Weeks pass and we don’t go near the flagpole. At recess we see the boys out of the corner of our eyes. Some of them move on to other things, football, kick,ball, skateboarding. But some keep on, as out of habit, moving towards the flagpole like a fog and then dissipating, disappointed. After a while we forget to even watch them. We’re busy, with Grace, because she hardly knows anything at all.
The girls go to Grace’s house and play Monopoly and Candyland and Funny Bone. They teach her about the best seats in movie theatres and cherry Cokes and eyelash wishes, “the most sacred of wishes, a tiny curl bearing your most secret hopes.” Grace asks if she can wish for the same thing twice, and the trio is amazed, because they have such an endless list of things to wish for, they never considered running out: “We are awed to be in the presence of someone who wants so little”
Things change, of course. It’s a story, and in a story, things change, and in life, things change. Twelve-year-old girls, even lame ones, grow up. She wants to go see an R-rated movie, and they show her how to sneak in. They’re playing dress-up with Grace’s old Halloween costumes, and she puts on their clothes, a lace top and denim miniskirt and platform shoes. It’s probably as strange a getup for her as the witch’s hat is for them. She dresses differently after that. And she starts wearing make-up, except it isn’t real make-up, it’s watercolor paint because she doesn’t have make-up (I used colored pencils and Magic Markers, with equally disastrous results). The girls teach her how to shoplift a small stash of cosmetics.
Sometimes we look at her, at this new creature with darkened eyes and sleek clothing, who keeps her head up in the hallways, who sees people look at her and bats her eyes and smiles. At first she looks like a stranger. But there’s something familiar about her….She’s still Grace, we remind ourselves. We cling to the simple things, the Candyland, to milkshakes, to eyelash wishes. She’s still our Grace.

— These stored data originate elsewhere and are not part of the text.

-- ==== Sys2Proof/Certificates/Slice0/Obligations.lean ====
section
/-! DEFINITION. The statements for the provers, and before them, under `Terms`, the words in which they are said. -/

namespace Sys2Proof.Terms

open Sys2Proof.Machine

/-- The sequencer of the patch whose turn it is. -/
def here (s : State) : Seq := s.seq s.cur.patch

/-- The machine once the control word whose turn it is has completed at its address and left its sequencer as `q`; what
completing does is `Obligations.LoopEndCheck`. -/
def completed (s : State) (q : Seq) : State := s.setSeq s.cur.patch (q.finish s.seqAt)

/-- The lists of a sequencer have the lengths that R12 gives them. -/
def Shaped (q : Seq) : Prop := q.g.length = 32 ∧ q.lc.length = 3 ∧ q.lb.length = 3 ∧ q.le.length = 3

/-- The result of an integer operation at `n` bits, by R49 to R51 and the tables of R117 and R159. -/
def intValue {n : Nat} (op : IntOp) (x y : BitVec n) : BitVec n :=
  match op with
  | .add => BitVec.ofInt n (x.toInt + y.toInt)
  | .sub => BitVec.ofInt n (x.toInt - y.toInt)
  | .and => x &&& y
  | .or => x ||| y
  | .xor => x ^^^ y
  | .sll => BitVec.ofNat n (x.toNat * 2 ^ (y.toNat % n))
  | .srl => BitVec.ofNat n (x.toNat / 2 ^ (y.toNat % n))
  | .sra => BitVec.ofInt n (x.toInt / 2 ^ (y.toNat % n))
  | .slt => if x.toInt < y.toInt then 1 else 0
  | .sltu => if x.toNat < y.toNat then 1 else 0
  | .mul => BitVec.ofInt n (x.toInt * y.toInt)
  | .mulh => BitVec.ofInt n (x.toInt * y.toInt / 2 ^ n)
  | .mulhu => BitVec.ofNat n (x.toNat * y.toNat / 2 ^ n)
  | .div => if y = 0 then BitVec.ofInt n (-1) else BitVec.ofInt n (x.toInt.tdiv y.toInt)
  | .divu => if y = 0 then BitVec.allOnes n else BitVec.ofNat n (x.toNat / y.toNat)
  | .rem => if y = 0 then x else BitVec.ofInt n (x.toInt.tmod y.toInt)
  | .remu => if y = 0 then x else BitVec.ofNat n (x.toNat % y.toNat)
  | .min => if x.toInt ≤ y.toInt then x else y
  | .max => if x.toInt ≤ y.toInt then y else x
  | .minu => if x.toNat ≤ y.toNat then x else y
  | .maxu => if x.toNat ≤ y.toNat then y else x
  | .adds => BitVec.ofInt n (max (-(2 ^ (n - 1))) (min (2 ^ (n - 1) - 1) (x.toInt + y.toInt)))
  | .subs => BitVec.ofInt n (max (-(2 ^ (n - 1))) (min (2 ^ (n - 1) - 1) (x.toInt - y.toInt)))

/-- The operation divides by zero (R51). -/
def dividesByZero {n : Nat} (op : IntOp) (y : BitVec n) : Bool :=
  decide (op = .div ∨ op = .divu ∨ op = .rem ∨ op = .remu) && decide (y = 0)

/-- Whether a comparison holds (R79, R120). -/
def holds (c : Cond) (x y : Word) : Prop :=
  match c with
  | .eq => x = y
  | .ne => x ≠ y
  | .lt => x.toInt < y.toInt
  | .ge => y.toInt ≤ x.toInt
  | .ltu => x.toNat < y.toNat
  | .geu => y.toNat ≤ x.toNat


/-- A taken branch or jump at `a` has left sequencer `q` as `q'`: pc is the target, the levels that end at `a` are over, and
nothing else differs but the fetch's own records (R120, R128). -/
def JumpedTo (q : Seq) (a : Half) (target : Word) (q' : Seq) : Prop :=
  q'.pc = target.setWidth 17 ∧ q'.lc.length = 3 ∧
  (∀ n < 3, q'.lc.getD n 0 = if q.le.getD n 0 = a then 0 else q.lc.getD n 0) ∧
  q'.last = a ∧ q'.begun = false ∧ { q' with pc := q.pc, lc := q.lc, held := q.held, last := q.last, begun := q.begun } = q

/-- The target of a branch or jump at `a`: the word's address plus 4 times the signed offset (R75, R120, R121). -/
def target (a : Half) (off : Int) : Word := BitVec.ofInt 32 (a.toNat + 4 * off)

/-- The branch words, and when each is taken (R120). -/
def branches : List ((Seq → BitVec 5 → BitVec 5 → BitVec 16 → Instr) × (Seq → BitVec 5 → BitVec 5 → Prop)) :=
  [(fun _ => Instr.beq, fun q a b => holds .eq (q.get a) (q.get b)),
   (fun _ => Instr.bne, fun q a b => holds .ne (q.get a) (q.get b)),
   (fun _ => Instr.blt, fun q a b => holds .lt (q.get a) (q.get b)),
   (fun _ => Instr.bge, fun q a b => holds .ge (q.get a) (q.get b)),
   (fun _ => Instr.bltu, fun q a b => holds .ltu (q.get a) (q.get b)),
   (fun _ => Instr.bgeu, fun q a b => holds .geu (q.get a) (q.get b)),
   (fun _ a _ => Instr.bkt (a.setWidth 2), fun q a _ => q.k.getLsbD (a.toNat % 4) = true),
   (fun _ a _ => Instr.bkf (a.setWidth 2), fun q a _ => q.k.getLsbD (a.toNat % 4) = false)]

/-- The codes of the trap cause table that the machine itself raises (R114). -/
def causeTable : List (Cause × Nat) :=
  [(.illop, 0x01), (.align, 0x02), (.xlate, 0x03), (.perm, 0x04), (.feTimeout, 0x06), (.deadlock, 0x08),
   (.witnessStale, 0x09), (.placeStale, 0x0A), (.doubleResolve, 0x0C)]

/-- A trap has entered the handler (R111, R14). -/
def trapped (q : Seq) (xpc : Half) (code sub : Nat) (val : DWord) : Seq :=
  { q with xpc := xpc, xcause := BitVec.ofNat 32 (code + 256 * sub), xval := BitVec.ofNat 32 (val.toNat % 2 ^ 32),
           xvalh := BitVec.ofNat 32 (val.toNat / 2 ^ 32), xinfo := 0, xt := true, pc := 0, begun := false }

/-- The number that `n` bytes of a sequencer store make from address `a` on, the lowest address least significant (R7). -/
def storeValue (q : Seq) (a : Nat) : Nat → Nat
  | 0 => 0
  | n + 1 => (cellGet q.store a).toNat + 256 * storeValue q (a + 1) n

/-- The sequencer with level `n` of its loops set (R125). -/
def opened (q : Seq) (n : Nat) (begin_ end_ : Half) (count : Word) : Seq :=
  { q with lb := q.lb.set n begin_, le := q.le.set n end_, lc := q.lc.set n count }


/-- SQST, by the fields of R13. -/
def sqst (x : Patch) : Word :=
  BitVec.ofNat 32 ((x.reports.filter (fun r => r.inst.isSome && r.ring.isEmpty)).length % 256 * 256 +
    (x.seq.lc.filter (fun c => c != 0)).length * 32 + (if x.frozen then 16 else 0) + (if x.seq.wf then 8 else 0) +
    (if x.seq.dz then 4 else 0) + (if x.seq.xt then 2 else 0))

/-- The readable CSRs and what each reads as (R115). -/
def csrReads : List (Nat × (State → Nat → Word)) :=
  let half : (Seq → Half) → State → Nat → Word := fun f s p => BitVec.ofNat 32 (f (s.seq p)).toNat
  [(0x010, fun s p => (s.seq p).lc.getD 0 0), (0x011, fun s p => (s.seq p).lc.getD 1 0), (0x012, fun s p => (s.seq p).lc.getD 2 0),
   (0x014, half fun q => q.lb.getD 0 0), (0x015, half fun q => q.lb.getD 1 0), (0x016, half fun q => q.lb.getD 2 0),
   (0x018, half fun q => q.le.getD 0 0), (0x019, half fun q => q.le.getD 1 0), (0x01A, half fun q => q.le.getD 2 0),
   (0x01C, fun s p => BitVec.ofNat 32 (s.seq p).k.toNat), (0x040, half fun q => q.xpc), (0x041, fun s p => (s.seq p).xcause),
   (0x042, fun s p => (s.seq p).xval), (0x043, fun s p => (s.seq p).xvalh), (0x044, fun s p => (s.seq p).xinfo),
   (0x046, fun s p => sqst (s.patch p)), (0x080, fun s p => BitVec.ofNat 32 (s.seq p).vhash.toNat),
   (0x0C0, fun s _ => BitVec.ofNat 32 (s.clock.tsc.toNat % 2 ^ 32)), (0x0C1, fun s p => (s.seq p).tsch),
   (0x0C4, fun _ p => BitVec.ofNat 32 p), (0x0C5, fun s p => BitVec.ofNat 32 (s.partOf p))]

/-- The writable CSRs: number, the values that R116, and R334 for VHASH, allow, and what a write does. EREPLAY is apart. -/
def csrWrites : List (Nat × (Word → Prop) × (Seq → Word → Seq)) :=
  let any : Word → Prop := fun _ => True
  let addr : Word → Prop := fun v => v.toNat < 65536 ∧ v.toNat % 4 = 0
  [(0x010, any, fun q v => { q with lc := q.lc.set 0 v }), (0x011, any, fun q v => { q with lc := q.lc.set 1 v }),
   (0x012, any, fun q v => { q with lc := q.lc.set 2 v }),
   (0x014, addr, fun q v => { q with lb := q.lb.set 0 (v.setWidth 16) }),
   (0x015, addr, fun q v => { q with lb := q.lb.set 1 (v.setWidth 16) }),
   (0x016, addr, fun q v => { q with lb := q.lb.set 2 (v.setWidth 16) }),
   (0x018, addr, fun q v => { q with le := q.le.set 0 (v.setWidth 16) }),
   (0x019, addr, fun q v => { q with le := q.le.set 1 (v.setWidth 16) }),
   (0x01A, addr, fun q v => { q with le := q.le.set 2 (v.setWidth 16) }),
   (0x01C, fun v => v.toNat < 16, fun q v => { q with k := v.setWidth 4 }),
   (0x040, addr, fun q v => { q with xpc := v.setWidth 16 }),
   (0x046, fun v => v.toNat = 0 ∨ v.toNat = 4, fun q v => { q with dz := q.dz && decide (v.toNat = 0) }),
   (0x080, fun v => v.toNat < 1024 ∧ v.toNat % 32 ≤ 11 ∧ v.toNat / 32 ≤ 11, fun q v => { q with vhash := v.setWidth 10 })]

Grace hears about the game from another classmate, and asks the girls about it. They won’t tell her. She snubs them for eight days (and I’d love to speculate on why eight days – the day after God rested after creation, bris bat, luck, something, but that would probably be over-reading), then shows up, worried she’s dying: that staple coming-of-age scene, another clueless girl’s first period. I have a problem with this, because no matter how sheltered she is, she’s got to have seen ads and products and heard conversations, and didn’t she ever attend a health class? I also find it unnecessary to the story. I’m sure it’s something to do with innocence, but it would be enough, I think, for her to need the girls’ help with her first period, without the dubious element of shock, to serve as fulcrum for what happens next:
She still wants to know about the game. Now more than ever.

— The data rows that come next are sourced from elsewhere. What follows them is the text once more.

-- ==== Sys2Proof/Laws/PerInstr.lean ====
section
/-! SUPPORT. The round trip of each instruction of the table: the bytes of a well-formed word decode to it, every field at every
value its encoding admits; the operations and events have no word. -/

namespace Sys2Proof.Laws.RoundTrip

/-- The decoder of an instruction's kind reads its bytes back as the instruction and leaves nothing over. -/
def Statement (i : Instr) : Prop := i.wf = true → i.kind ≠ .event → decodeBytes i.kind (encode i) = .ok (i, [])

theorem leNat_two (w : Nat) (h : w < 2 ^ 16) : leNat (leBytes 2 w) = w := by
  simp only [leBytes, leNat, BitVec.toNat_ofNat]
  omega

theorem leNat_four (w : Nat) (h : w < 2 ^ 32) : leNat (leBytes 4 w) = w := by
  simp only [leBytes, leNat, BitVec.toNat_ofNat]
  omega

theorem fld_eq {w lo n : Nat} {x : BitVec n} (h : w / 2 ^ lo % 2 ^ n = x.toNat) : fld w lo n = x := by
  apply BitVec.eq_of_toNat_eq
  simpa [fld] using h

theorem checked_ok {w : Nat} {i : Instr} {r : Except DecodeError Instr} (hr : r = .ok i) (hw : encodeWord i = w)
    (hi : i.wf = true) : checked w r = .ok i := by
  subst hr
  simp [checked, hw, hi]

theorem event_ok {i : Instr} (h : i.kind = .event) : Statement i := fun _ hk => absurd h hk

theorem ctl_ok {i : Instr} {w k : Nat} (hk : i.kind = .control) (hw : encodeWord i = w) (hlt : w < 2 ^ 32)
    (ho : w / 2 ^ 26 = k) (hp : pickCtl k w = .ok i) : Statement i := by
  intro hi _
  have hd : decodeCtl w = .ok i := checked_ok (by rw [ho, hp]) hw hi
  have he : encode i = leBytes 4 w := by rw [encode, hk, hw]
  rw [he, hk]
  have hl : leNat ((leBytes 4 w).take 4) = w := leNat_four w hlt
  simp only [decodeBytes, hl, hd]
  rfl

theorem elem_ok {i : Instr} {w k : Nat} (hk : i.kind = .element) (hw : encodeWord i = w) (hlt : w < 2 ^ 32)
    (ho : w / 2 ^ 25 = k) (hp : pickElem k w = .ok i) : Statement i := by
  intro hi _
  have hd : decodeElem w = .ok i := checked_ok (by rw [ho, hp]) hw hi
  have he : encode i = leBytes 4 w := by rw [encode, hk, hw]
  rw [he, hk]
  have hl : leNat ((leBytes 4 w).take 4) = w := leNat_four w hlt
  simp only [decodeBytes, hl, hd]
  rfl

theorem sw_ok {i : Instr} {w k : Nat} (hk : i.kind = .switchWord) (hw : encodeWord i = w) (hlt : w < 2 ^ 16)
    (ho : w / 2 ^ 13 = k) (hp : pickSwitch k w none = .ok i) (hx : extensionWord i = none) (hn : k ≠ 2) :
    Statement i := by
  intro hi _
  have hd : decodeSwitch w none = .ok i := checked_ok (by rw [ho, hp]) hw hi
  have he : encode i = leBytes 2 w := by rw [encode, hk, hw, hx]; rfl
  rw [he, hk]
  have hl : leNat ((leBytes 2 w).take 2) = w := leNat_two w hlt
  have h2 : ¬ (leBytes 2 w).length < 2 := by simp [leBytes]
  have h4 : (leBytes 2 w).length < 4 := by simp [leBytes]
  simp only [decodeBytes, hl, h2, h4, hd, if_true, if_false, ho, hn]
  rfl

/-- A control word: what its number decides. -/
theorem ctl_word {i : Instr} {k : Nat} (e : Nat) (hk : i.kind = .control) (he : encodeWord i = e)
    (h : ∀ w, w = e → w < 2 ^ 32 ∧ w / 2 ^ 26 = k ∧ pickCtl k w = .ok i) : Statement i :=
  ctl_ok hk he (h e rfl).1 (h e rfl).2.1 (h e rfl).2.2

/-- An element word: what its number decides. -/
theorem elem_word {i : Instr} {k : Nat} (e : Nat) (hk : i.kind = .element) (he : encodeWord i = e)
    (h : ∀ w, w = e → w < 2 ^ 32 ∧ w / 2 ^ 25 = k ∧ pickElem k w = .ok i) : Statement i :=
  elem_ok hk he (h e rfl).1 (h e rfl).2.1 (h e rfl).2.2

/-- A switch word without an extension word: what its number decides. -/
theorem switch_word {i : Instr} {k : Nat} (e : Nat) (hk : i.kind = .switchWord) (he : encodeWord i = e)
    (hx : extensionWord i = none) (hn : k ≠ 2) (h : ∀ w, w = e → w < 2 ^ 16 ∧ w / 2 ^ 13 = k ∧ pickSwitch k w none = .ok i) :
    Statement i :=
  sw_ok hk he (h e rfl).1 (h e rfl).2.1 (h e rfl).2.2 hx hn

theorem slot_ok (imm o : BitVec 3) (v : BitVec 4) (first run : Byte)
    (h : ∀ w x, w = 0x4000 + imm.toNat * 0x400 + o.toNat * 0x80 + v.toNat * 0x1 → x = first.toNat * 0x100 + run.toNat →
      w < 2 ^ 16 ∧ x < 2 ^ 16 ∧ w / 2 ^ 13 = 2 ∧ pickSwitch 2 w (some x) = .ok (.slot imm o v first run)) :
    Statement (.slot imm o v first run) := by
  intro hi _
  have he : encode (.slot imm o v first run) =
      leBytes 2 (encodeWord (.slot imm o v first run)) ++ leBytes 2 (first.toNat * 0x100 + run.toNat) := rfl
  show decodeBytes .switchWord _ = _
  rw [he]
  obtain ⟨hlt, hlx, ho, hp⟩ := h (encodeWord (.slot imm o v first run)) _ rfl rfl
  generalize hw : encodeWord (.slot imm o v first run) = w at *
  generalize hx : first.toNat * 0x100 + run.toNat = x at *
  have hd : decodeSwitch w (some x) = .ok (.slot imm o v first run) := checked_ok (by rw [ho, hp]) hw hi
  have ha : leNat ((leBytes 2 w ++ leBytes 2 x).take 2) = w := leNat_two w hlt
  have hb : leNat (((leBytes 2 w ++ leBytes 2 x).drop 2).take 2) = x := leNat_two x hlx
  have h2 : ¬ (leBytes 2 w ++ leBytes 2 x).length < 2 := by simp [leBytes]
  have h4 : ¬ (leBytes 2 w ++ leBytes 2 x).length < 4 := by simp [leBytes]
  simp only [decodeBytes, ha, hb, ho, h2, h4, hd, if_true, if_false]
  rfl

We know, now, that we can keep nothing from her, that we will have to teach her everything we know. The girl in front of us doesn’t even look like our Grace anymore….She looks just like us except fo her bare wrist. We want to slap her, to tell her she’s ungrateful.
They teach her the game. It’s a brutal scene equivalent to rape, and that’s even before they leave her standing alone at the flagpole, her wrists decorated with bracelets of all colors, the boys “lean and hungry” after “a long, lonely winter.”
So go ahead, tell me all the flaws. It’s still a gorgeous story, a perfect read even as I was ticking off flaws in my head, because it generated a power and a beauty of language and depth of empathy that drew me along, much as the power between boys and girls, between the safety and fun of childhood and the allure of adulthood, between the game and Grace. It’s a lot more than a postcard in box. It’s a diorama.